- _EXERCISE AIM_
Down to the last line, repeat the data below exactly.

[Records contained in a dataset]
-- ==== Sys2Proof/Machine/Matrix.lean ====
section
/-! DEFINITION. The matrix array, class 0xC (R219 to R241, R376 to R380): the issue of its commands, the order of
summation (R108 to R114), attention, the ladder, and the steps in which a unit starts, ends and retires a command. -/

namespace Sys2Proof.Machine

/-! ### Operands and extents (R221, R225, R232, R344) -/

def fW (code : Nat) : Nat := (fmtOf code).width
/-- Registers of an A row and its scales (R225), of a Q row and its mask granule (R232). -/
def aRegs (w : Word) : Nat := 4 * fW (fsAfmt w) + (if fsScale w = 0 then 0 else 1)
def qRegs (w : Word) : Nat := 4 * fW (fsAfmt w) + 4

def vExt (al : Alloc) (r n : Nat) : Option Word := if r + n > al.nv then some (tdV (max r al.nv)) else none
def sExt (al : Alloc) (r n : Nat) : Option Word := if r + n > al.ns then some (tdS (max r al.ns)) else none
def tExt (al : Alloc) (r n : Nat) : Option Word := if r + n > al.na then some (tdTile 0 (max r al.na)) else none
def bExt (al : Alloc) (r n : Nat) : Option Word := if r + n > al.nb then some (tdTile 1 (max r al.nb)) else none

/-- GSEL. -/
def arrGuard (i : Instr) : Option Nat :=
  let g : BitVec 3 := match i with
    | .mma _ g .. => g | .wld _ g .. => g | .aclr _ g .. => g | .ald _ g .. => g | .asto _ g .. => g | .att _ g .. => g
    | .attfin _ g .. => g | .ladinit _ g .. => g | .ladpush _ g .. => g | .ladread _ g .. => g | .ladld _ g .. => g
    | _ => 0
  if g = 0 then none else some g.toNat

/-- The v register that each thread of a command names; 0 where it names none. -/
def arrReg : Instr → Nat
  | .mma _ _ _ _ _ a _ => opNum a
  | .att _ _ _ _ _ a _ => opNum a
  | .attfin _ _ _ d _ => opNum d
  | .ald _ _ true _ a _ => opNum a
  | .asto _ _ _ _ _ d _ => opNum d
  | .ladld _ _ _ d _ _ => opNum d
  | _ => 0

/-- The first extent past the allocation, D before A before B. -/
def arrExt (al : Alloc) (w : Word) : Instr → Option Word
  | .mma _ _ _ _ _ a b => vExt al (opNum a) (aRegs w) <|> bExt al (opNum b) (mmaSlots w)
  | .wld _ _ n d _ _ => bExt al (opNum d) (n.toNat + 1)
  | .ald _ _ true _ a _ => vExt al (opNum a) 128
  | .asto _ _ _ _ _ d _ => vExt al (opNum d) (4 * fW (fsAfmt w))
  | .att _ _ _ _ d a b => tExt al (opNum d) 2 <|> vExt al (opNum a) (qRegs w) <|> bExt al (opNum b) (2 * attSlots w)
  | .attfin _ _ _ _ a => tExt al (opNum a) 2
  | .ladinit _ _ _ d a b => sExt al (opNum d) 20 <|> tExt al (opNum a) (immNat b)
  | .ladpush _ _ _ d _ => sExt al (opNum d) 20
  | .ladread _ _ _ _ a b => sExt al (opNum a) 20 <|> sExt al (opNum b) 16
  | .ladld _ _ _ d a _ => vExt al (opNum d) 128 <|> sExt al (opNum a) 20
  | _ => none

/-- The range entries of a command (R69, R222, R237), with their owner. -/
def arrRngs (w : Word) (o : RngOwner) (i : Instr) : List Rng :=
  let r := arrReg i
  match i with
  | .mma .. => [⟨false, false, r, aRegs w, o⟩]
  | .att .. => [⟨false, false, r, qRegs w, o⟩]
  | .attfin .. => [⟨true, false, r, 1, o⟩]
  | .ald _ _ true _ _ _ => [⟨false, false, r, 128, o⟩]
  | .asto .. => [⟨true, false, r, 4 * fW (fsAfmt w), o⟩]
  | .ladinit _ _ _ d _ _ => [⟨true, true, opNum d, 20, o⟩]
  | .ladpush _ _ _ d _ => [⟨true, true, opNum d, 20, o⟩]
  | .ladread _ _ _ _ a b => [⟨true, true, opNum a, 20, o⟩, ⟨false, true, opNum b, 16, o⟩]
  | .ladld _ _ _ _ a _ => [⟨true, false, r, 128, o⟩, ⟨true, true, opNum a, 20, o⟩]
  | _ => []

/-- The instruction is not a legal one for its slot word (R231, R232). -/
def arrSlotBad (w : Word) : Instr → Bool
  | .asto .. => !fsPlain w
  | .att .. =>
    let a := fsAfmt w
    let b := fsBfmt w
    !fsPlain w || !((a == 1 && b == 1) || (a == 2 && b == 2) || ((a == 3 || a == 4) && (b == 3 || b == 4)))
  | _ => false

/-- Registers may be lent for an entry of a command (R70): the entry of its own round does not count, nor, for a ladder
context, those of earlier ladder commands (R72, R237). -/
def State.arrLend (s : State) (own : RngOwner) (r : Rng) (ls : List Loc) : Bool :=
  ls.all (fun l => s.settled l && !(s.warp l.wk).ranges.any (fun e =>
    (r.wr || e.wr) && e.isS == l.isS && e.first ≤ l.idx && l.idx < e.first + e.count && s.inForce e l && e.owner != own &&
    !(r.isS && r.wr && e.wr && r.count == 20 && e.count == 20)))

/-- A command of a warp's array queue. -/
def State.arrCmd (s : State) (i : Instr) (q : Nat) (mask : Word) (pc : DWord) : Cmd :=
  { wk := q, bk := bkOf q, array := true, ins := i, pc := pc, mask := mask, asid := (s.warp q).asid, tctx := .array,
    num := s.nextNum q true, guard := arrGuard i, params := [s.fsWord q (arrSlot i)] }

/-! ### Issue (R219, R220, R222) -/

/-- A thread is of a declared set. -/
def KDecl.has (d : KDecl) (tk : Nat) : Bool :=
  match d with
  | .none => false
  | .warp wk m => tk / 32 == wk && m.getLsbD (tk % 32)
  | .block m => m.getLsbD (widx (tk / 32))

- _SOLUTION TO THIS TASK_
-- ==== Sys2Proof/Machine/Matrix.lean ====
section
/-! DEFINITION. The matrix array, class 0xC (R219 to R241, R376 to R380): the issue of its commands, the order of
summation (R108 to R114), attention, the ladder, and the steps in which a unit starts, ends and retires a command. -/

namespace Sys2Proof.Machine

/-! ### Operands and extents (R221, R225, R232, R344) -/

def fW (code : Nat) : Nat := (fmtOf code).width
/-- Registers of an A row and its scales (R225), of a Q row and its mask granule (R232). -/
def aRegs (w : Word) : Nat := 4 * fW (fsAfmt w) + (if fsScale w = 0 then 0 else 1)
def qRegs (w : Word) : Nat := 4 * fW (fsAfmt w) + 4

def vExt (al : Alloc) (r n : Nat) : Option Word := if r + n > al.nv then some (tdV (max r al.nv)) else none
def sExt (al : Alloc) (r n : Nat) : Option Word := if r + n > al.ns then some (tdS (max r al.ns)) else none
def tExt (al : Alloc) (r n : Nat) : Option Word := if r + n > al.na then some (tdTile 0 (max r al.na)) else none
def bExt (al : Alloc) (r n : Nat) : Option Word := if r + n > al.nb then some (tdTile 1 (max r al.nb)) else none

/-- GSEL. -/
def arrGuard (i : Instr) : Option Nat :=
  let g : BitVec 3 := match i with
    | .mma _ g .. => g | .wld _ g .. => g | .aclr _ g .. => g | .ald _ g .. => g | .asto _ g .. => g | .att _ g .. => g
    | .attfin _ g .. => g | .ladinit _ g .. => g | .ladpush _ g .. => g | .ladread _ g .. => g | .ladld _ g .. => g
    | _ => 0
  if g = 0 then none else some g.toNat

/-- The v register that each thread of a command names; 0 where it names none. -/
def arrReg : Instr → Nat
  | .mma _ _ _ _ _ a _ => opNum a
  | .att _ _ _ _ _ a _ => opNum a
  | .attfin _ _ _ d _ => opNum d
  | .ald _ _ true _ a _ => opNum a
  | .asto _ _ _ _ _ d _ => opNum d
  | .ladld _ _ _ d _ _ => opNum d
  | _ => 0

/-- The first extent past the allocation, D before A before B. -/
def arrExt (al : Alloc) (w : Word) : Instr → Option Word
  | .mma _ _ _ _ _ a b => vExt al (opNum a) (aRegs w) <|> bExt al (opNum b) (mmaSlots w)
  | .wld _ _ n d _ _ => bExt al (opNum d) (n.toNat + 1)
  | .ald _ _ true _ a _ => vExt al (opNum a) 128
  | .asto _ _ _ _ _ d _ => vExt al (opNum d) (4 * fW (fsAfmt w))
  | .att _ _ _ _ d a b => tExt al (opNum d) 2 <|> vExt al (opNum a) (qRegs w) <|> bExt al (opNum b) (2 * attSlots w)
  | .attfin _ _ _ _ a => tExt al (opNum a) 2
  | .ladinit _ _ _ d a b => sExt al (opNum d) 20 <|> tExt al (opNum a) (immNat b)
  | .ladpush _ _ _ d _ => sExt al (opNum d) 20
  | .ladread _ _ _ _ a b => sExt al (opNum a) 20 <|> sExt al (opNum b) 16
  | .ladld _ _ _ d a _ => vExt al (opNum d) 128 <|> sExt al (opNum a) 20
  | _ => none

/-- The range entries of a command (R69, R222, R237), with their owner. -/
def arrRngs (w : Word) (o : RngOwner) (i : Instr) : List Rng :=
  let r := arrReg i
  match i with
  | .mma .. => [⟨false, false, r, aRegs w, o⟩]
  | .att .. => [⟨false, false, r, qRegs w, o⟩]
  | .attfin .. => [⟨true, false, r, 1, o⟩]
  | .ald _ _ true _ _ _ => [⟨false, false, r, 128, o⟩]
  | .asto .. => [⟨true, false, r, 4 * fW (fsAfmt w), o⟩]
  | .ladinit _ _ _ d _ _ => [⟨true, true, opNum d, 20, o⟩]
  | .ladpush _ _ _ d _ => [⟨true, true, opNum d, 20, o⟩]
  | .ladread _ _ _ _ a b => [⟨true, true, opNum a, 20, o⟩, ⟨false, true, opNum b, 16, o⟩]
  | .ladld _ _ _ _ a _ => [⟨true, false, r, 128, o⟩, ⟨true, true, opNum a, 20, o⟩]
  | _ => []

/-- The instruction is not a legal one for its slot word (R231, R232). -/
def arrSlotBad (w : Word) : Instr → Bool
  | .asto .. => !fsPlain w
  | .att .. =>
    let a := fsAfmt w
    let b := fsBfmt w
    !fsPlain w || !((a == 1 && b == 1) || (a == 2 && b == 2) || ((a == 3 || a == 4) && (b == 3 || b == 4)))
  | _ => false

/-- Registers may be lent for an entry of a command (R70): the entry of its own round does not count, nor, for a ladder
context, those of earlier ladder commands (R72, R237). -/
def State.arrLend (s : State) (own : RngOwner) (r : Rng) (ls : List Loc) : Bool :=
  ls.all (fun l => s.settled l && !(s.warp l.wk).ranges.any (fun e =>
    (r.wr || e.wr) && e.isS == l.isS && e.first ≤ l.idx && l.idx < e.first + e.count && s.inForce e l && e.owner != own &&
    !(r.isS && r.wr && e.wr && r.count == 20 && e.count == 20)))

/-- A command of a warp's array queue. -/
def State.arrCmd (s : State) (i : Instr) (q : Nat) (mask : Word) (pc : DWord) : Cmd :=
  { wk := q, bk := bkOf q, array := true, ins := i, pc := pc, mask := mask, asid := (s.warp q).asid, tctx := .array,
    num := s.nextNum q true, guard := arrGuard i, params := [s.fsWord q (arrSlot i)] }

/-! ### Issue (R219, R220, R222) -/

/-- A thread is of a declared set. -/
def KDecl.has (d : KDecl) (tk : Nat) : Bool :=
  match d with
  | .none => false
  | .warp wk m => tk / 32 == wk && m.getLsbD (tk % 32)
  | .block m => m.getLsbD (widx (tk / 32))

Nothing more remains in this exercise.